A recent GW alum is hoping to bring in a new generation of young people to the House of Representatives after launching his campaign in May.
Democrat Joe Vogel, a 2018 graduate and a Maryland General Assembly delegate representing Gaithersburg and Rockville, announced in May that he would run for the Democratic nomination in Maryland’s 6th Congressional District against nine other Democrats. The 26-year-old Vogel said he believes his generation will bring action on issues like climate change and gun control and hopes to be part of a new era of young leaders as the second Gen Z representative to be elected to Congress.
Vogel returned to campus to speak at a Shabbat dinner at GW Hillel on Friday.
Vogel said, if elected, he hopes to continue to advocate for the same issues he’s pushed to solve in the state legislature, including the mental health crisis, the fentanyl overdose epidemic, climate change and adding more jobs. Vogel — who is Jewish, an Uruguayan immigrant and gay — said he brings perspectives to Congress that have been missing from the chamber.
“We need not only a new generation of leaders, but we need leaders that reflect this community and aren’t just coming in from a different district trying to buy this election,” Vogel said in an interview with The Hatchet.
During his time as a state delegate, Vogel has sponsored bills to recruit and retain more mental health professionals for public schools, help boost startups working to end climate change and passed legislation that requires hospitals test for fentanyl when treating overdose patients.
“Those are examples of issues that I’ve led on, I’ve showed that I have a record on, and now I get to run for Congress with those priorities in mind with that record to prove that I have what it takes to deliver,” Vogel said.
Vogel said he was 15 years old when a gunman killed 20 students and six school employees in the 2012 Sandy Hook Elementary mass shooting in Newtown, Connecticut. He said this shooting, and the lack of action thereafter for enhanced gun control, inspired him to major in political science at GW and then enter politics.
“I remember feeling this, at that moment, this frustration, that even after something like that happens, right, five- and six-year-olds get shot in their schools, nothing changes,” Vogel said.
After graduating from GW, Vogel received his master’s in public policy from Harvard University and began working on his campaign for state delegate, eager to start his political career. He said when he first joined the legislature, he was always the youngest person in a room. Now, Vogel said he can help spark the change that has been lacking in an aging Congress.
“I don’t think it’s going to be me alone, right,” Vogel said. “And I think something that I’ve been so inspired by on this campaign is the number of young people who have stepped up and helped power our campaign.”
If elected, Vogel would be the second Gen Z member of Congress after Rep. Maxwell Frost (D-FL) was elected last year. He said young people should have a “seat at the table” in making decisions that could impact them for the rest of their lives.
“It’s not just about bringing a Gen Z perspective,” Vogel said. “There is an entire generational perspective that’s missing right now in Congress as these life changing decisions are being made.”
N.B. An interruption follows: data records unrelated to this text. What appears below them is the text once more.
-- ==== Sys2Proof/Machine/Engines.lean ====
section
/-! DEFINITION. Copy engines (19 R271 to R274). -/

namespace Sys2Proof.Machine

/-! ### COPY and XCOPY (19 R271) -/

/-- A copy descriptor (19 Table 19.9). -/
structure CopyDesc where
  dst : Nat
  src : Nat
  len : Nat
  flag : Nat
  ok : Bool

def copyDesc (v : Nat) (x : Bool) : CopyDesc :=
  let w := wordsOf v 4
  let dst := nth w 0 0
  let src := nth w 1 0
  let w2 := nth w 2 0
  let w3 := nth w 3 0
  let lap := isLocal dst == isLocal src && overlap src w2 dst w2
  ⟨dst, src, w2, w3,
    dst % 16 == 0 && src % 16 == 0 && bits w2 63 32 == 0 && w2 % 16 == 0 && w2 != 0 && bits w3 63 56 == 0 &&
      w3 % 4 == 0 && (x || w3 == 0) && !lap⟩

/-- The engine with the fewest queued commands that has room, the lowest-numbered on a tie (19 R272). -/
def State.pickEngine (s : State) (die : Nat) : Option Nat :=
  let d := s.dieAt die
  let len (e : Nat) : Nat := (tgetD d.engines e ⟨[]⟩).queue.length
  let es := List.range (Config.engines die)
  let least := es.foldl (fun m e => Nat.min m (len e)) 16
  if 16 ≤ least then none else es.find? (fun e => len e == least)

/-- The lowest conflicting address of a copy's registration, with its entry (19 R253). -/
def copyConflict (t : Vector (Option Weir) 32) (d src : Loc) (x : CopyDesc) : Option (Nat × Nat) :=
  match weirRegConflict t d x.len true, weirRegConflict t src x.len false with
  | none, none => none
  | some (i, o), none => some (i, x.dst + o)
  | none, some (i, o) => some (i, x.src + o)
  | some (i, o), some (j, q) => if x.dst + o ≤ x.src + q then some (i, x.dst + o) else some (j, x.src + q)

/-- The command of an issuing word. -/
def State.newCopy (s : State) (d src : Loc) (x : CopyDesc) (xc : Bool) (sc : Scope) : Copy :=
  let t := s.src
  { op := s.nextOp, party := s.cur, ctx := t.ctx, dst := d, src := src, dstA := x.dst, srcA := x.src, len := x.len,
    flag := if xc then some x.flag else none, scope := sc, dom := t.dom, rev := t.revNo, iaddr := s.issue.pc.toNat,
    from_ := 0, started := false, stopped := false, moved := [] }

/-- COPY and XCOPY. -/
def effCopy (xc : Bool) (sc : Scope) (d a : Reg) (s : State) : Eff := do
  s.checkRelease
  let (ga, s) ← s.readG a
  let at_ := ga.toNat
  if !isLocal at_ || at_ % 32 != 0 then operandTrap ga
  let (l, s) ← s.checkAccess at_ 32 32 needR
  s.checkPort l 32 false
  let (v, s) := s.readNow l 32
  let x := copyDesc v xc
  if !x.ok then operandTrap ga
  let (src, s) ← s.checkAccess x.src x.len 16 needR
  let (dst, s) ← s.checkAccess x.dst x.len 16 needW
  let s ← (if xc then s.checkGlobal x.flag 4 needW else pure s)
  match copyConflict (s.cluster s.cur).weir dst src x with
  | some (i, addr) => trap 0x08 (w64 addr) (w64 (i * 16 + 3))
  | none =>
    s.checkDest d
    let die := s.cur.die
    match s.pickEngine die with
    | none => pure (s.writeG d 1)
    | some e =>
      match (s.cluster s.cur).weirRegister s.nextOp [(dst, x.len, true), (src, x.len, false)] with
      | .error _ => pure (s.writeG d 2)
      | .ok c =>
        let s : State := s.setCluster s.cur c
        let di := s.dieAt die
        let g := tgetD di.engines e ⟨[]⟩
        let s : State := s.setDie die
          { di with engines := tset di.engines e { g with queue := g.queue ++ [s.newCopy dst src x xc sc] } }
        pure ({ s with nextOp := s.nextOp + 1 }.writeG d 0)

def execCopy (sc : Scope) (d a : Reg) (s : State) : Host.Outcome State Fault Refusal := run (effCopy false sc d a) s

def execXcopy (sc : Scope) (d a : Reg) (s : State) : Host.Outcome State Fault Refusal := run (effCopy true sc d a) s

/-! ### CWAIT (19 R274) -/

/-- Copy commands of a context that have not completed. -/
def State.copiesOf (s : State) (ctx : Nat) : List Nat :=
  s.dies.flatMap (fun e => e.2.engines.flatMap (fun g => (g.2.queue.filter (fun c => c.ctx == ctx)).map (·.op)))

def effCwait (s : State) : Eff :=
  let ops := s.copiesOf s.me.ctx
  if ops.isEmpty then .ok s else .error (.parkAfter (.ops ops) s)

def execCwait (_ : Scope) (s : State) : Host.Outcome State Fault Refusal := run effCwait s

/-! ### The engines (19 R272, R273) -/

/-- The access by which an engine reads and writes for a command. -/
def Copy.flight (c : Copy) : Flight :=
  ⟨c.op, c.party, c.ctx, .load (.tile 0), [], .rlx, .pkg, c.dom, c.rev, false, c.iaddr, false⟩

/-- Writes a granule, or poison, at the destination: none, or the kind of its failure. -/
def State.engineWrite (s : State) (c : Copy) (o : Nat) (v : Option Nat) : Option Nat × State :=
  match c.dst.plus o with
  | .sram i =>
    match v with
    | some v => (none, s.writeSram i 16 v)
    | none => (none, s.poisonSram i 16)
  | .pa _ => (none, s)
  | .va a =>
    match s.translate (Party.clusterKey c.party) a c.rev true (s.launchOf c.party) with
    | (.error k, s) => (some k, s)
    | (.ok x, s) =>
      let s : State := s.l2Touch c.party.die c.dom a x.pa x.attr true
      let rv := s.revisioned c.dom a x.revd x.attr
      let s : State := s.invalidateOthers none (x.pa / 64) c.rev rv
      match v with
      | some v => (none, s.writeVirt c.dom c.rev a x 16 v)
      | none => (none, s.poisonView (if rv then c.rev else 0) (x.pa / 64) [x.pa / 16 % 4] (a / 64))

/-- Moves one granule: none, or the failure's kind and address. -/
def State.moveGranule (s : State) (c : Copy) (o : Nat) : Option (Nat × Nat) × State :=
  match s.readPart c.flight (mkPart (c.srcA + o) (c.src.plus o) 16 0) with
  | (.error 8, s) =>
    match s.engineWrite c o none with
    | (some k, s) => (some (k, c.dstA + o), s)
    | (none, s) => (none, s)
  | (.error k, s) => (some (k, c.srcA + o), s)
  | (.ok v, s) =>
    match s.engineWrite c o (some v) with
    | (some k, s) => (some (k, c.dstA + o), s)
    | (none, s) => (none, s)

/-- Moves granules in the order given; the first failure ends it, with the granules moved. -/
def State.moveGranules (s : State) (c : Copy) : List Nat → List Nat → Option (Nat × Nat × Nat) × List Nat × State
  | [], moved => (none, moved, s)
  | o :: rest, moved =>
    match s.moveGranule c o with
    | (some (k, a), s) => (some (o, k, a), moved, s)
    | (none, s) => s.moveGranules c rest (o :: moved)

/-- Adds 1 to a completion flag as an atomic (19 R272): none, or the kind of its failure. -/
def State.addFlag (s : State) (c : Copy) (a : Nat) : Option Nat × State :=
  match s.atomicAt { c.flight with kind := .atomic .add 1 0 0 } .add 1 0 (mkPart a (.va a) 4 0) with
  | (.ok _, s) => (none, s)
  | (.error k, s) => (some k, s)

/-- An engine of a die, and the command that it may run: the first that has not stopped, once every earlier access of
its thread is over, in its slot or saved, and every store that the thread has read from its core (17 R238, R243); the engines of a halted die start no granule (23 R328). -/
def State.engine (s : State) (die e : Nat) : Engine := tgetD (s.dieAt die).engines e ⟨[]⟩

def State.setEngine (s : State) (die e : Nat) (g : Engine) : State :=
  let d := s.dieAt die
  s.setDie die { d with engines := tset d.engines e g }

def State.runnable (s : State) (die e : Nat) : Option Copy :=
  if (s.dieAt die).halted then none else
  match (s.engine die e).queue.find? (fun c => !c.stopped) with
  | some c =>
    let free (t : Thread) : Bool := t.ctx != c.ctx || t.held.all (fun h => decide (c.op ≤ h.seq))
    let seen (e : Flight) : Bool := decide (e.id < c.op) && e.ctx != c.ctx && e.stores && e.party.die == c.party.die &&
      e.party.core == c.party.core && e.knownTo c.ctx
    if c.started || (s.earlierDone c.ctx c.op true true && !s.flights.any seen && s.contexts.all (fun t => free t.2) &&
        s.saved.all (fun x => free x.thread)) then some c else none
  | none => none

/-- A command stops at an offset: the rest of it is a held store of its thread, or is reported where the thread has
ended (19 R273). -/
def State.stopCopy (s : State) (die e : Nat) (c : Copy) (o k a : Nat) : State :=
  let alive (t : Thread) : Bool := t.ctx == c.ctx && !t.quitting
  if s.contexts.any (fun t => alive t.2) || s.saved.any (fun x => alive x.thread) then
    let g := s.engine die e
    let s : State := s.setEngine die e
      { queue := g.queue.map (fun x =>
          if x.op == c.op then { x with stopped := true, started := true, from_ := o, moved := [] } else x) }
    s.mapCtx c.ctx (fun t => ({ t with held := t.held ++ [⟨.copy c.op o c.iaddr a, k, c.op, 16⟩] } : Thread).oweHeld)
  else
    let g := s.engine die e
    let s : State := s.setEngine die e { queue := g.queue.filter (fun x => x.op != c.op) }
    (s.weirRemove (Party.clusterKey c.party) c.op).postMemError c.dom (if k == 8 then 0x0A else 0x07)
      (some c.party) (some a)

/-- COPY_ENGINE_START: the head command of an engine starts, or goes on, and moves granules named by their number. -/
def State.copyStart (s : State) (die e : Nat) (granules : List Nat) : State :=
  match s.runnable die e with
  | none => s
  | some c =>
    let want := ((granules.map (· * 16)).eraseDups).filter (fun o => decide (c.from_ ≤ o) && decide (o < c.len) && !c.moved.contains o)
    match s.moveGranules c want c.moved with
    | (_, moved, s) =>
      let g := s.engine die e
      s.setEngine die e
        { queue := g.queue.map (fun x => if x.op == c.op then { x with started := true, moved := moved } else x) }

def execCopyEngineStart (die engine : Nat) (granules : List Nat) (s : State) : Host.Outcome State Fault Refusal :=
  event (fun s => s.copyStart die engine granules) s

/-- The granules of a command that are still to be moved, in ascending order. -/
def Copy.left (c : Copy) : List Nat :=
  ((List.range (c.len / 16)).map (· * 16)).filter (fun o => decide (c.from_ ≤ o) && !c.moved.contains o)

/-- COPY_ENGINE_COMPLETE: the granules that are left are moved, the flag is added to, the registration goes. -/
def State.copyFinish (s : State) (die e : Nat) : State :=
  match s.runnable die e with
  | none => s
  | some c =>
    match s.moveGranules c c.left [] with
    | (some (o, k, a), _, s) => s.stopCopy die e c o k a
    | (none, _, s) =>
      let done (s : State) : State :=
        let g := s.engine die e
        (s.setEngine die e { queue := g.queue.filter (fun x => x.op != c.op) }).weirRemove
          (Party.clusterKey c.party) c.op
      match c.flag with
      | none => done s
      | some a =>
        match s.addFlag c a with
        | (none, s) => done s
        | (some k, s) => s.stopCopy die e c c.len k a

def execCopyEngineComplete (die engine : Nat) (s : State) : Host.Outcome State Fault Refusal :=
  event (fun s => s.copyFinish die engine) s

/-- COPY_ENGINE_FAULT: the lowest granule that fails stops the command, those below it moved; where none fails,
nothing happens. -/
def State.copyFault (s : State) (die e : Nat) : State :=
  match s.runnable die e with
  | none => s
  | some c =>
    match s.moveGranules c c.left [] with
    | (some (o, k, a), _, s') => s'.stopCopy die e c o k a
    | (none, _, _) => s

def execCopyEngineFault (die engine : Nat) (s : State) : Host.Outcome State Fault Refusal :=
  event (fun s => s.copyFault die engine) s

end Sys2Proof.Machine
end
Vogel said he believes service is “instilled” within GW’s values, which were further cemented in classes that helped him realize his drive to serve. He added that the best education he received was not from GW or Harvard but from his experience in the legislature where he got hands-on involvement in Maryland communities.
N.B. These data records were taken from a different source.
-- ==== Sys2Proof/Machine/Routing.lean ====
section
/-! DEFINITION. Token routing: replica tables, ROUTE, RTSWAP, SPTAKE and token queues (19 R282 to R286). -/

namespace Sys2Proof.Machine

/-! ### Replica tables (19 R282, Table 19.11) -/

def replicaOk (w : Nat) : Bool := bits w 62 14 == 0 && decide (bits w 11 8 ≤ 11)

/-- Replica words of an entry; its count is the number of valid ones, which form a prefix. -/
def entryWords (bank : List Nat) (e : Nat) : List Nat := (List.range 4).map (fun k => nth bank (4 * e + k) 0)

def entryCount (bank : List Nat) (e : Nat) : Nat := ((entryWords bank e).takeWhile (fun w => bit w 63)).length

/-- Whether an image breaks Table 19.11. -/
def bankOk (bank : List Nat) : Bool :=
  (List.range 256).all (fun e =>
    let ws := entryWords bank e
    ws.all replicaOk && ((ws.dropWhile (fun w => bit w 63)).all (fun w => !bit w 63)))

/-! ### ROUTE (19 R284) -/

def effRoute (d a b : Reg) (s : State) : Eff := do
  if (s.aliasStream b).isNone then
    let _ ← s.boundTile
  s.checkPoisonGV [a] [b]
  let (x, s) ← s.readG a
  let (row, s) ← s.readV b
  s.checkAsync d
  let v := x.toNat
  let bank := (s.dieAt s.cur.die).bank
  let c := entryCount bank (v % 256)
  if bits v 63 40 != 0 then pure (s.writeG d 4)
  else if c == 0 then pure (s.writeG d 3)
  else
    let k := bits v 39 8 % c
    let w := nth bank (4 * (v % 256) + k) 0
    pure ((s.emptyG d).launchFlight (.token row w k d.val s.swaps) [] .rlx .pkg)

def execRoute (d a b : Reg) (s : State) : Host.Outcome State Fault Refusal := run (effRoute d a b) s

/-- Rows of a token queue's spillway ring, and the address of a row in it (19 R283). -/
def Stream.spRows (x : Stream) : Nat := 2 ^ (bits (x.word 5) 59 56 + 4)
def Stream.spAddr (x : Stream) (n : Nat) : Nat := bits (x.word 5) 55 0 + 128 * (n % x.spRows)

/-- The access by which the ingress unit works on a spillway ring, in the base revision (21 R305). -/
def Stream.ingress (x : Stream) (p : Party) (ctx id : Nat) (kind : FlightKind) : Flight :=
  { x.flight p ctx with kind := kind, id := id, rev := 0 }

/-- A store of a row to a spillway ring. -/
def State.spill (s : State) (p : Party) (ctx : Nat) (x : Stream) (row : Row) : Bool × State :=
  let f : Flight := x.ingress p ctx s.nextOp .store
  (List.range 8).foldl (fun o i =>
    if !o.1 then o
    else
      let a := x.spAddr x.spTail + 16 * i
      match o.2.writePart f (mkPart a (.va a) 16 (row.toNat / 2 ^ (128 * i) % 2 ^ 128)) with
      | (none, s) => (true, s)
      | (some _, s) => (false, s)) (true, { s with nextOp := s.nextOp + 1 })

/-- Places a token: its status. A spillway store that fails is a token refused (DEDUCED: log 27). -/
def State.placeToken (s : State) (p : Party) (k : Nat) (x : Stream) (row : Row) : Nat × State :=
  let ctx := (s.thread p).ctx
  if x.filled - x.moved < x.depth && x.spHead == x.spTail && x.bad.isEmpty then (0, s.rowArrives p k x row none)
  else if x.spTail - x.spHead < x.spRows then
    match s.spill p ctx x row with
    | (true, s) =>
      let s : State := s.addEv (Party.coreKey p) evSpill 1
      (1, s.mapThread p (fun t => t.putStreamAt k { x with spTail := x.spTail + 1 }))
    | (false, s) => (2, s)
  else (2, s)

/-- The token queues that entries of a replica word's core forward a token to, which was resolved under a bank (19 R286). -/
def State.queuesBeyond (s : State) (w gen : Nat) : List Nat :=
  (s.coreAt (bits w 11 8 * 256 + w % 256)).fwd.filterMap (fun z =>
    match z with
    | .queue op g => if gen ≤ g then some op else none
    | _ => none)

/-- Whether an entry of a replica word's core forwards to a queue that is on its way to a new core (23 R323). -/
def State.queueMoving (s : State) (w gen : Nat) : Bool :=
  s.saved.any (fun x => x.cause == 0x09 && (List.range 8).any (fun k => (x.thread.stream? k).any (fun y =>
    y.qid == some (bits w 13 12) && (s.queuesBeyond w gen).contains y.op)))

/-- The queue that a replica word reaches, for a token resolved under a bank: one that has migrated from its core, which the
core's entry forwards to until the next swap, whatever is bound there since; or the one bound there (19 R286). -/
def State.tokenTarget (s : State) (w gen : Nat) : Option (Party × Nat × Stream) :=
  let beyond := (s.queuesBeyond w gen).findSome? (fun op => s.contexts.findSome? (fun (e : Party × Thread) =>
      (List.range 8).findSome? (fun k => (e.2.stream? k).bind (fun x =>
        if x.op == op && x.qid == some (bits w 13 12) then some (e.1, k, x) else none))))
  if s.queueMoving w gen then none else beyond.orElse (fun _ => s.tokenQueue (bits w 11 8) (w % 256) (bits w 13 12))

/-- Whether an earlier token of a thread is on its way to the same queue: its replica word names the same core and number, or
reaches the same queue. -/
def State.earlierToken (s : State) (f : Flight) (w gen : Nat) : Bool :=
  let queue (v g : Nat) : Option Nat := (s.tokenTarget v g).map (fun r => r.2.2.op)
  s.flights.any (fun e => e.ctx == f.ctx && decide (e.id < f.id) &&
    (match e.kind with
      | .token _ v _ _ g => v % 2 ^ 14 == w % 2 ^ 14 || ((queue v g).isSome && queue v g == queue w gen)
      | _ => false))

/-- The queue of a domain that a token reaches. -/
def State.queueAt (s : State) (w dom gen : Nat) : Option (Party × Nat × Stream) :=
  (s.tokenTarget w gen).bind (fun r => if r.2.2.dom == dom then some r else none)

/-- Whether the queue that a token goes to is on its way to a new core: the token waits for it (23 R323). While its context
is pre-empted, the queue is not bound and there is no such queue (DEDUCED: log 73). -/
def State.queueSaved (s : State) (w dom gen : Nat) : Bool :=
  s.saved.any (fun x => x.cause == 0x09 && (List.range 8).any (fun k => (x.thread.stream? k).any (fun y =>
    y.qid == some (bits w 13 12) && y.dom == dom &&
      ((x.party.die == bits w 11 8 && x.party.core == w % 256) || (s.queuesBeyond w gen).contains y.op))))

/-- TOKEN_ARRIVAL: a token reaches the ingress unit of its replica's die, and its status returns. -/
def State.tokenArrive (s : State) (op : Nat) : State :=
  match s.flight? op with
  | none => s
  | some f =>
    match f.kind with
    | .token row w k d gen =>
      if f.moved || !s.mayPerform f 0 || s.earlierToken f w gen then s
      else
        match s.queueAt w f.dom gen with
        | none =>
          if s.queueSaved w f.dom gen then s else (s.statusArrive f d (.val (w64 (5 + k * 2 ^ 8)))).pruneQueues
        | some (p, j, x) =>
          match s.placeToken p j x row with
          | (v, s) => (s.statusArrive f d (.val (w64 (v + k * 2 ^ 8)))).pruneQueues
    | _ => s

def execTokenArrival (op : Nat) (s : State) : Host.Outcome State Fault Refusal := event (fun s => s.tokenArrive op) s

/-- TOKEN_DRAINED: no token resolved under an earlier bank is on its way to the queue, whichever core it names. -/
def State.tokenDrain (s : State) (die core qid : Nat) : State :=
  match s.tokenQueue die core qid with
  | none => s
  | some (p, k, x) =>
    let old := s.flights.any (fun f =>
      match f.kind with
      | .token _ w _ _ gen => decide (gen < s.swaps) && (s.tokenTarget w gen).any (fun r => r.1 == p && r.2.1 == k)
      | _ => false)
    if old then s else s.mapThread p (fun t => t.putStreamAt k { x with drained := true })

def execTokenDrained (die core qid : Nat) (s : State) : Host.Outcome State Fault Refusal :=
  event (fun s => s.tokenDrain die core qid) s

/-! ### RTSWAP (19 R286) -/

def effRtswap (d a : Reg) (s : State) : Eff := do
  s.needSup
  s.checkPoison [a]
  let (x, s) ← s.readG a
  s.checkAsync d
  if isLocal x.toNat || x.toNat % 256 != 0 || bits x.toNat 62 56 != 0 then pure (s.writeG d 3)
  else
    let s ← s.checkGlobal x.toNat 8192 needR
    pure ((s.emptyG d).launchFlight (.status (.rtswap x.toNat) d.val) [] .rlx .pkg)

def execRtswap (d a : Reg) (s : State) : Host.Outcome State Fault Refusal := run (effRtswap d a) s

/-- Reads 128-byte rows of global memory for a status operation: the rows, or the address and kind of a failure. -/
def State.readRows (s : State) (f : Flight) (a : Nat) : List Nat → Except (Nat × Nat) (List Nat) × State
  | [] => (.ok [], s)
  | i :: r =>
    match s.readPart { f with kind := .load (.tile 0) } (mkPart (a + 128 * i) (.va (a + 128 * i)) 128 0) with
    | (.error k, s) => (.error (a + 128 * i, k), s)
    | (.ok v, s) =>
      match s.readRows f a r with
      | (.ok vs, s) => (.ok (v :: vs), s)
      | e => e

/-- RTSWAP at the ingress units: the image is loaded into the next bank of every present die. Where the image cannot be read,
no status is stated and poison reaches no register (15 R199): nothing is loaded, and the status is a free value
(DESIGN CHOICE: log 46). -/
def State.loadBanks (s : State) (f : Flight) (a d : Nat) : State :=
  if s.swapPending then s.statusArrive f d (.val 1)
  else
    match s.readRows f a (List.range 64) with
    | (.error _, s) =>
      let (v, s) := s.fresh
      s.statusArrive f d (.val v)
    | (.ok rows, s) =>
      let bank := rows.flatMap (fun v => wordsOf v 16)
      if !bankOk bank then s.statusArrive f d (.val 2)
      else
        let s : State := { s with
          swapPending := true
          dies := s.dies.map (fun e => (e.1, if e.2.started then { e.2 with bankNext := some bank } else e.2)) }
        s.statusArrive f d (.val 0)

/-! ### SPTAKE (19 R285) -/

def effSptake (d : Reg) (k : Reg8) (s : State) : Eff := do
  match s.me.stream? k.val with
  | none => streamTrap k.val 2
  | some x =>
    if x.outbound then streamTrap k.val 4
    x.needWords k.val
    if x.qid.isNone then streamTrap k.val 4
    s.checkAsync d
    pure ((s.emptyG d).launchFlight (.status (.sptake k.val) d.val) [] .rlx .pkg)

def execSptake (d : Reg) (k : Reg8) (s : State) : Host.Outcome State Fault Refusal := run (effSptake d k) s

/-- Moves tokens from the spillway to the buffer, one for each unit of fuel: how many, or a failure. -/
def State.takeSpilled (s : State) (f : Flight) (k : Nat) : Nat → Nat → Except (Nat × Nat) Nat × State
  | 0, n => (.ok n, s)
  | fuel + 1, n =>
    match (s.thread f.party).stream? k with
    | none => (.ok n, s)
    | some x =>
      let a := x.spAddr x.spHead
      match s.readPart (x.ingress f.party f.ctx f.id (.load (.tile 0))) (mkPart a (.va a) 128 0) with
      | (.error kind, s) => (.error (a, kind), s)
      | (.ok v, s) =>
        let s : State := s.rowArrives f.party k { x with spHead := x.spHead + 1 } (BitVec.ofNat 1024 v) none
        s.takeSpilled f k fuel (n + 1)

/-- SPTAKE at its queue: gd receives m. Where a token cannot be read, the manual states no m and poison reaches no register
(15 R199): the move stops before that token, and gd is a free value (DESIGN CHOICE: log 46). -/
def State.sptakeDone (s : State) (f : Flight) (k d : Nat) : State :=
  match (s.thread f.party).stream? k with
  | none => s.statusArrive f d (.val 0)
  | some x =>
    let m := Nat.min (x.depth - (x.filled - x.moved)) (x.spTail - x.spHead)
    match s.takeSpilled f k m 0 with
    | (.ok n, s) => s.statusArrive f d (.val (w64 n))
    | (.error _, s) =>
      let (v, s) := s.fresh
      s.statusArrive f d (.val v)

end Sys2Proof.Machine
end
“The experience that I’ve had getting involved in community service in the community, right, with people in the community, that has really been the best education that I’ve had,” Vogel said.
Vogel said he has always felt the need to help his community, recalling his time at GW as a senator in the Student Association.
“I really joined student government when I was here because that same idea of service and wanting to give back,” Vogel said.
In January 2018, 22 of the SA’s 29 senators voted to remove Vogel from the senate for missing committee meetings. But he said he believed the impeachment was related to his leadership in the GW Together movement, which rallied against the Boycott, Divestment and Sanctions Movement, an initiative to end international support of Israel.
“It’s something that I think has in some ways been seared in my memory, right,” Vogel said. “But I try to think fondly about the impact that I was able to make.”
One moment Vogel recalls he was proud of during his time in the SA was organizing with other SA members to raise money to support Houston-area students and their families who were affected by Hurricane Harvey in 2017.
“I’ve always been someone that’s really cared about making an impact, in part by electing leaders who share my values,” Vogel said. “That’s what I did for most of my time here at GW, and I think that also laid the foundation for the work that I’ve been able to do since.”